### Work required
The response must contain every line from the records below that has "Bent".

### Dataset entries

-- ==== Sys2Proof/Laws/Regs.lean ====
section
/-! SUPPORT. The laws of cores and registers: what reading a core, a register or the pc gives after each named update, and the spec lemmas of
the operations that end most instructions. -/

namespace Sys2Proof.Machine

variable (s : State)

/-! ## Cores -/

@[simp] theorem State.core_setCore_same (c : Nat) (k : Core) : (s.setCore c k).core c = k := by
  simp [State.core]

@[simp] theorem State.core_setCore_other (c j : Nat) (k : Core) (h : j ≠ c) : (s.setCore c k).core j = s.core j := by
  simp [State.core, h]

@[simp] theorem State.setCore_setCore (c : Nat) (k q : Core) : (s.setCore c k).setCore c q = s.setCore c q := by
  simp [State.setCore]

@[simp] theorem State.bay_setBay_same (b : Nat) (y : Bay) : (s.setBay b y).bay b = y := by simp [State.bay]

@[simp] theorem State.bay_setBay_other (b j : Nat) (y : Bay) (h : j ≠ b) : (s.setBay b y).bay j = s.bay j := by
  simp [State.bay, h]

@[simp] theorem State.sill_setSill_same (ch : Nat) (u : Sill) : (s.setSill ch u).sill ch = u := by simp [State.sill]

@[simp] theorem State.sill_setSill_other (ch j : Nat) (u : Sill) (h : j ≠ ch) : (s.setSill ch u).sill j = s.sill j := by
  simp [State.sill, h]

@[simp] theorem State.core_setBay (b c : Nat) (y : Bay) : (s.setBay b y).core c = s.core c := rfl
@[simp] theorem State.core_setSill (ch c : Nat) (u : Sill) : (s.setSill ch u).core c = s.core c := rfl
@[simp] theorem State.core_modPeg (id c : Nat) (f : Peg → Peg) : (s.modPeg id f).core c = s.core c := rfl
@[simp] theorem State.core_modBent (b c : Nat) (f : Bent → Bent) : (s.modBent b f).core c = s.core c := rfl
@[simp] theorem State.me_modPeg (id : Nat) (f : Peg → Peg) : (s.modPeg id f).me = s.me := rfl
@[simp] theorem State.me_modBent (b : Nat) (f : Bent → Bent) : (s.modBent b f).me = s.me := rfl
@[simp] theorem State.me_setBay (b : Nat) (y : Bay) : (s.setBay b y).me = s.me := rfl

/-! ## The acting core -/

@[simp] theorem State.me_setMe (k : Core) : (s.setMe k).me = k := by simp [State.me, State.setMe]

@[simp] theorem State.setMe_setMe (k q : Core) : (s.setMe k).setMe q = s.setMe q := by
  simp [State.setMe]

theorem State.core_setMe_other (c : Nat) (k : Core) (h : c ≠ s.cur) : (s.setMe k).core c = s.core c := by
  simp [State.setMe, h]

@[simp] theorem State.pc_setPc (w : Word) : (s.setPc w).pc = w := by simp [State.setPc, State.pc]

@[simp] theorem State.pc_putX (r : RegNo) (v : Word) : (s.putX r v).pc = s.pc := by
  simp only [State.putX, State.pc, State.me_setMe, Core.putX]
  split <;> rfl

@[simp] theorem State.pc_putF (r : RegNo) (v : Word) : (s.putF r v).pc = s.pc := by
  simp [State.putF, State.pc, Core.putF]

@[simp] theorem State.pc_skip : s.skip.pc = s.pc + 4 := by simp [State.skip]

/-! ## The x file -/

/-- x0 reads as zero (R107). -/
theorem Core.getX_zero (k : Core) : k.getX 0 = 0 := if_pos rfl

theorem State.getX_zero : s.getX 0 = 0 := Core.getX_zero _

theorem regGet_set (v : Vector Word 32) (d r : RegNo) (w : Word) :
    (v.set d.toNat w d.isLt).get ⟨r.toNat, r.isLt⟩ = if r = d then w else v.get ⟨r.toNat, r.isLt⟩ := by
  have h : (v.set d.toNat w d.isLt)[r.toNat]'r.isLt = if d.toNat = r.toNat then w else v[r.toNat]'r.isLt :=
    Vector.getElem_set d.isLt r.isLt
  by_cases e : r = d
  · rw [if_pos (by rw [e])] at h
    rw [if_pos e]
    exact h
  · rw [if_neg (fun q => e (BitVec.eq_of_toNat_eq q.symm))] at h
    rw [if_neg e]
    exact h

/-- A register written reads back; x0 stays zero (R107). -/
theorem Core.getX_putX (k : Core) (d r : RegNo) (v : Word) :
    (k.putX d v).getX r = if r = d ∧ d ≠ 0 then v else k.getX r := by
  unfold Core.getX Core.putX
  by_cases hd : d = 0
  · simp [hd]
  · by_cases hr : r = 0
    · rw [if_pos hr, if_pos hr, if_neg (fun h : r = d ∧ d ≠ 0 => h.2 (h.1 ▸ hr))]
    · rw [if_neg hd, if_neg hr, if_neg hr, regGet_set]
      by_cases e : r = d
      · rw [if_pos e, if_pos ⟨e, hd⟩]
      · rw [if_neg e, if_neg (fun h : r = d ∧ d ≠ 0 => e h.1)]

theorem State.getX_putX (d r : RegNo) (v : Word) :
    (s.putX d v).getX r = if r = d ∧ d ≠ 0 then v else s.getX r := by
  simp [State.getX, State.putX, Core.getX_putX]

@[simp] theorem State.getX_setPc (w : Word) (r : RegNo) : (s.setPc w).getX r = s.getX r := by
  simp only [State.getX, State.setPc, State.me_setMe, Core.getX]

@[simp] theorem State.getX_skip (r : RegNo) : s.skip.getX r = s.getX r := by simp [State.skip]

@[simp] theorem State.getX_putF (d r : RegNo) (v : Word) : (s.putF d v).getX r = s.getX r := by
  simp only [State.getX, State.putF, State.me_setMe, Core.getX, Core.putF]

/-! ## The f file -/

theorem Core.getF_putF (k : Core) (d r : RegNo) (v : Word) : (k.putF d v).getF r = if r = d then v else k.getF r :=
  regGet_set _ _ _ _

theorem State.getF_putF (d r : RegNo) (v : Word) : (s.putF d v).getF r = if r = d then v else s.getF r := by
  simp [State.getF, State.putF, Core.getF_putF]

@[simp] theorem Core.getF_putX (k : Core) (d r : RegNo) (v : Word) : (k.putX d v).getF r = k.getF r := by
  simp only [Core.putX]
  split <;> rfl

@[simp] theorem State.getF_putX (d r : RegNo) (v : Word) : (s.putX d v).getF r = s.getF r := by
  simp [State.getF, State.putX]

@[simp] theorem State.getF_setPc (w : Word) (r : RegNo) : (s.setPc w).getF r = s.getF r := by
  simp only [State.getF, State.setPc, State.me_setMe, Core.getF]

@[simp] theorem State.getF_skip (r : RegNo) : s.skip.getF r = s.getF r := by simp [State.skip]

/-! ## What a register write leaves alone -/

@[simp] theorem Core.putX_regs (k : Core) (r : RegNo) (v : Word) : (k.putX r v).regs = k.regs := by simp only [Core.putX]; split <;> rfl
@[simp] theorem Core.putX_d (k : Core) (r : RegNo) (v : Word) : (k.putX r v).d = k.d := by simp only [Core.putX]; split <;> rfl
@[simp] theorem Core.putX_f (k : Core) (r : RegNo) (v : Word) : (k.putX r v).f = k.f := by simp only [Core.putX]; split <;> rfl
@[simp] theorem Core.putX_pc (k : Core) (r : RegNo) (v : Word) : (k.putX r v).pc = k.pc := by simp only [Core.putX]; split <;> rfl
@[simp] theorem Core.putX_peg (k : Core) (r : RegNo) (v : Word) : (k.putX r v).peg = k.peg := by simp only [Core.putX]; split <;> rfl
@[simp] theorem Core.putX_journal (k : Core) (r : RegNo) (v : Word) : (k.putX r v).journal = k.journal := by
  simp only [Core.putX]; split <;> rfl
@[simp] theorem Core.putX_sems (k : Core) (r : RegNo) (v : Word) : (k.putX r v).sems = k.sems := by simp only [Core.putX]; split <;> rfl

/-- A register write changes the x file and nothing else of a core. -/
theorem Core.putX_eq (k : Core) (r : RegNo) (v : Word) : k.putX r v = { k with x := (k.putX r v).x } := by
  simp only [Core.putX]; split <;> rfl

/-- The physical map depends on the package and the capacity of the module. -/
theorem State.region_congr {s t : State} (h4 : t.mgmt = s.mgmt) (pa : Nat) : t.region pa = s.region pa := by
  simp only [State.region, State.capacity, h4]
  rfl

theorem State.remote?_congr {s t : State} (h4 : t.mgmt = s.mgmt) (pa : Nat) : t.remote? pa = s.remote? pa := by
  simp only [State.remote?, State.region_congr h4, h4]

/-- The key that a unit is under depends on the key slots and on the package and capacity of the module. -/
theorem State.keyAt_congr {s t : State} (h3 : t.keys = s.keys) (h4 : t.mgmt = s.mgmt) (slot u : Nat) : t.keyAt slot u = s.keyAt slot u := by
  simp only [State.keyAt, State.remote?_congr h4, State.keyOf, h3]

theorem State.tweakOf_congr {s t : State} (h4 : t.mgmt = s.mgmt) (u : Nat) : t.tweakOf u = s.tweakOf u := by
  simp only [State.tweakOf, State.region_congr h4]

/-- A byte of memory depends on the stored bytes, their keys, the key slots and the module's place and capacity alone. -/
theorem State.byteAt_congr {s t : State} (h1 : t.mem = s.mem) (h2 : t.unitKey = s.unitKey) (h3 : t.keys = s.keys) (h4 : t.mgmt = s.mgmt)
    (slot : Option Nat) (pa : Nat) : t.byteAt slot pa = s.byteAt slot pa := by
  simp only [State.byteAt, State.sameKey, State.unitUnder, State.unitStored, State.keyAt_congr h3 h4, State.tweakOf_congr h4, h1, h2]
  rfl

end Sys2Proof.Machine
end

### Result of this task
@[simp] theorem State.core_modBent (b c : Nat) (f : Bent → Bent) : (s.modBent b f).core c = s.core c := rfl
@[simp] theorem State.me_modBent (b : Nat) (f : Bent → Bent) : (s.modBent b f).me = s.me := rfl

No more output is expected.